When I played the role in Part 2, I did not think that the task was as authentic as daily conversations. The questions I had to ask were already provided in Chinese. Hence, I could already ask the questions even without listening to the speaker. When I answered the questions raised by the speaker, I just provided some factual information obtained from my listening, and did not need to add my own ideas. This is not a real conversation.

Test Format

Over a third of the participants pointed out the inappropriateness of the test format in the CELST. Interestingly, most of these students had been evaluated by their teachers as less able learners. Some of these students thought that the test format in the ‘reading aloud’ part did not present the subtitles in a consistent manner, which affected their performance, as explained in the following comment.

When we prepared for the “reading aloud” part, we were just allowed to read the subtitles without watching the video. However, when we officially did this part, there were video pictures. I was distracted by these pictures as I read the subtitles.

Other students said that they were disturbed by the scenes and characters in the video clip when doing the ‘role playing’ part. They found that it was really difficult for them to concentrate on listening. For example, a student claimed that: ‘The video clip in Part 2 often distracted me because funny scenes and beautiful women appeared’.

Student Test Preparation Practices

The participants reported on how they prepared for the CELST, by focusing on their preparation materials and methods. On the whole, the participants’ preparations for the CELST were examination oriented, with the primary purpose of gaining high marks in the test.

Test Preparation Materials

The preparation materials most frequently used by the participants were past and mock test papers. The participants also favoured teacher-designed translation exercise books and commercial reference books on test preparation. In addition, the participants used their textbooks and self-contained CDs to practise their pronunciation and listening skills.

Although a few participants expressed their intentions to use authentic English materials to practise their speaking and listening skills, they failed to use these materials in their test preparation. The following extract illustrates this experience.

I also wanted to listen to English radio programmes like BBC and VOA to practise my listening skills and pronunciation. You know, some talk show programmes are interesting too. In fact, I did not do that when I prepared for the test. My time was occupied by all kinds of assignments issued by my teacher. My teacher told us that doing past papers was the shortcut to gain high marks in the examination. I had to follow my teacher’s instruction to prepare for the examination.

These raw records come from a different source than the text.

/-- A write of bytes at an XSP address; `reply` when its acceptance is awaited. True when it is accepted, or lost. -/
def xspWrite (s : State) (init who a : Nat) (d : List Byte) : Bool × State :=
  let x := portOf a
  match xspAccess s a d.length true with
  | none => (true, s)
  | some c =>
    match xspAnswer s x init who a d.length true with
    | some (_, s) => (true, s)
    | none =>
      if xspWaits s x init who then (false, s)
      else (false, xspRequest s ⟨init, who, a, d.length, d, true, c, true, 0, false⟩ x)

/-! ## Frames (R382, R383, R392) -/

/-- The bytes of a frame's command and address phases, in the order they go out: OPCODE, its extension, and the address
most significant byte first (R382, R383). -/
def frameHead (f : XFrame) : List Byte :=
  let op := f.fmt.setWidth 8
  let ext := if f.fmt.getLsbD 13 then ~~~op else op
  let b (i : Nat) : Byte := BitVec.ofNat 8 (f.addr / 2 ^ (8 * i))
  let al := f.fmt.toNat / 2 ^ 23 % 4
  (if f.fmt.getLsbD 28 then [op, ext] else [op]) ++
  (if al = 1 then [b 2, b 1, b 0] else if al = 2 then [b 3, b 2, b 1, b 0] else [])

def xspFrozen (s : State) (x : Nat) : Bool :=
  (if x = 0 then s.flag F.DBG_FRZ_UNIT_XSP0 else s.flag F.DBG_FRZ_UNIT_XSP1) && s.freezeInForce

/-- A divider or source switch waits or acts: no frame starts (R386). -/
def clockPending (s : State) : Bool :=
  s.flag F.SYS_CLK_STAT_SWITCHING || s.get F.PWR_OPP_STAT_PHASE == 2 || s.get F.PWR_OPP_STAT_PHASE == 3

/-- Whether the port may start a frame (R386, R396). -/
def mayStart (s : State) (x : Nat) : Bool :=
  s.flag (F.XSP_CTL_EN x) && !s.flag (F.XSP_STATUS_FRAME x) && !xspFrozen s x && !clockPending s

/-- A frame begins; one whose format has DATA_EN = 0 has no data phase (R382). -/
def startFrame (s : State) (x : Nat) (f : XFrame) : State :=
  let f := if f.fmt.getLsbD 12 then f else { f with out := [], inLen := 0 }
  (s.onXport x (fun p => { p with frame := some f, last := some f })).put (F.XSP_STATUS_FRAME x) 1

/-- The offset of an address within its chip select's region (R383). -/
def csOffset (s : State) (x c a : Nat) : Nat := a % 2 ^ 32 - csBase s x c

def fmtOf (s : State) (a : Nat) : BitVec 32 := (s.reg a).setWidth 32

/-- The head of the queue enters service. -/
def takeHead (s : State) (x : Nat) (r : XReq) (rest : List XReq) : State :=
  s.onXport x (fun p => { p with queue := rest, req := some r })

/-- XSP_READ_FRAME (R392): a read request becomes one RD frame. -/
def execXspReadFrame (x : Fin 2) (s : State) : Host.Outcome State Fault Refusal :=
  let p := s.xport x
  match p.req, p.queue with
  | none, r :: rest =>
    .next (if mayStart s x && !r.write && r.init != xiManual then
      startFrame (takeHead s x r rest) x ⟨r.cs, fmtOf s (A.XSP_RD_FMT x r.cs), csOffset s x r.cs r.addr, [], r.len⟩ else s)
  | _, _ => .next s

/-- XSP_MEMORY_WRITE (R392): a write to a MEMORY region becomes one WR frame. -/
def execXspMemoryWrite (x : Fin 2) (s : State) : Host.Outcome State Fault Refusal :=
  let p := s.xport x
  match p.req, p.queue with
  | none, r :: rest =>
    .next (if mayStart s x && r.write && r.init != xiManual && csType s x r.cs == 0 then
      startFrame (takeHead s x r rest) x ⟨r.cs, fmtOf s (A.XSP_WR_FMT x r.cs), csOffset s x r.cs r.addr, r.data, 0⟩ else s)
  | _, _ => .next s

/-- The pieces of a write, split at each boundary of the program page (R393). -/
def splitPages (page : Nat) : Nat → Nat → List Byte → List (Nat × List Byte)
  | 0, _, _ => []
  | n + 1, a, d =>
    if d.isEmpty then []
    else
      let k := page - a % page
      (a, d.take k) :: splitPages page n (a + k) (d.drop k)

/-- FLASH_WRITE_TRANSLATE (R393): the next frame of a translated write, WREN or WR, begins; the first one takes the
request into service. -/
def execFlashWriteTranslate (x : Fin 2) (s : State) : Host.Outcome State Fault Refusal :=
  let p := s.xport x
  if !mayStart s x then .next s
  else
    match p.req, p.queue with
    | none, r :: rest =>
      if r.write && r.init != xiManual && csType s x r.cs == 1 then
        let s' := takeHead s x r rest
        let s' := s'.onXport x (fun p => { p with
          pieces := splitPages (2 ^ (6 + s.get (F.XSP_CSCFG_PAGE x r.cs))) 65 (csOffset s x r.cs r.addr) r.data
          step := 1 })
        .next (startFrame s' x ⟨r.cs, fmtOf s (A.XSP_WREN_FMT x r.cs), 0, [], 0⟩)
      else .next s
    | some r, _ =>
      if p.step = 1 then .next (startFrame s x ⟨r.cs, fmtOf s (A.XSP_WREN_FMT x r.cs), 0, [], 0⟩)
      else if p.step = 2 then
        match p.pieces with
        | (a, d) :: _ => .next (startFrame s x ⟨r.cs, fmtOf s (A.XSP_WR_FMT x r.cs), a, d, 0⟩)
        | [] => .next s
      else .next s
    | none, [] => .next s

/-- The request in service ends with an answer: received bytes, or none for a write or a failure. -/
def xspFinish (s : State) (x : Nat) (d : Option (List Byte)) : State :=
  let p := s.xport x
  match p.req with
  | none => s
  | some r =>
    let s := (s.setXport x { p with
      req := none, frame := none, pieces := [], step := 0
      answers := if r.reply then p.answers ++ [(r, d)] else p.answers }).put (F.XSP_STATUS_POLL x) 0
    let s := (s.put (F.XSP_STATUS_FRAME x) 0).put (F.XSP_STATUS_WAIT x) 0
    if r.init = xiManual then (s.put (F.XSP_MAN_CTL_BUSY x) 0).put (F.XSP_STATUS_MAN_DONE x) 1 else s

/-- Received bytes enter XSP_MAN_DATA (R395). -/
def manData (s : State) (x : Nat) (d : List Byte) : State :=
  d.zipIdx.foldl (fun s bi =>
    s.put ⟨A.XSP_MAN_DATA x (bi.2 / 4), 8 * (bi.2 % 4) + 7, 8 * (bi.2 % 4)⟩ bi.1.toNat) s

The extract quoted above shows that the student appeared not to have autonomy in deciding what materials he would use for the test preparation, and his teacher was in charge of his exam preparation.

Test Preparation Methods

The participants used several methods to prepare for the test. Some of these methods, such as doing past test papers and examination-like exercises or rote memorization could be regarded as general washback (Watanabe, 2004). Similar washback appeared to apply for any other English tests that the participants took, such as the NMET. For example, when a student mentioned her way of preparing for the CELST, she used the phrase ‘nothing special’ to describe her method of doing past exam papers.

Other methods such as reading aloud, imitation and writing summaries might be regarded as specific washback (Watanabe, 2004) from the CELST. The following extract shows the specificity of the methods of reading aloud and imitation used in a student’s test preparation.

My pronunciation is not good. When I prepared for the test, I realised that pronunciation was one of the tested aspects. Therefore, I read the textbook and vocabulary list aloud in the morning and imitated my teachers’ pronunciation and intonation when she led us to read in class. I have never had such an experience before.

From the above extract, it can be concluded that the student’s adoption of the methods of reading aloud and imitation was closely related to the CELST. This specific washback appeared to be linked with his understanding of what would be tested in the test.

Student Test Taking Process

The participants described how they tackled each part of the CELST in real testing circumstances. Their reports centred on three aspects, namely test taking strategies, time constraints and physical testing conditions.

Test Taking Strategies

The most interesting finding regarding the participants’ test taking strategies was that the majority of the participants tended to count on compensatory coping strategies, such as translating, using the storytelling template, taking notes and writing as they processed the CELST tasks. For instance, a participant explained that he approached the story retelling test task in the following way.

First, I listened to the story very carefully. While I was listening, I took brief notes regarding the five Ws [i.e., When, Who, Where, What, How, author’s addition] in Chinese. Then I quickly put the information into the story template that I had recited before. I translated the Chinese into English in my mind. I also wrote down two difficult sentences completely, in case I would say those sentences wrongly in retelling.

When asked why she handled with the story-retelling task in such a manner, the student told the researcher that, ‘The reason is very simple. When I did past papers and mock examinations before the real test, I used such strategies, which seemed to work for me’.

Furthermore, the participants’ beliefs about what the CELST measured appeared to influence their choices of compensatory test-taking strategies. In the previous section of students’ views of the CELST, a student’s view on what was tested in the ‘role playing’ part was quoted. His beliefs about translation skills as test content suggested the way he did the first section of the ‘role playing’ part. He further explained as follows.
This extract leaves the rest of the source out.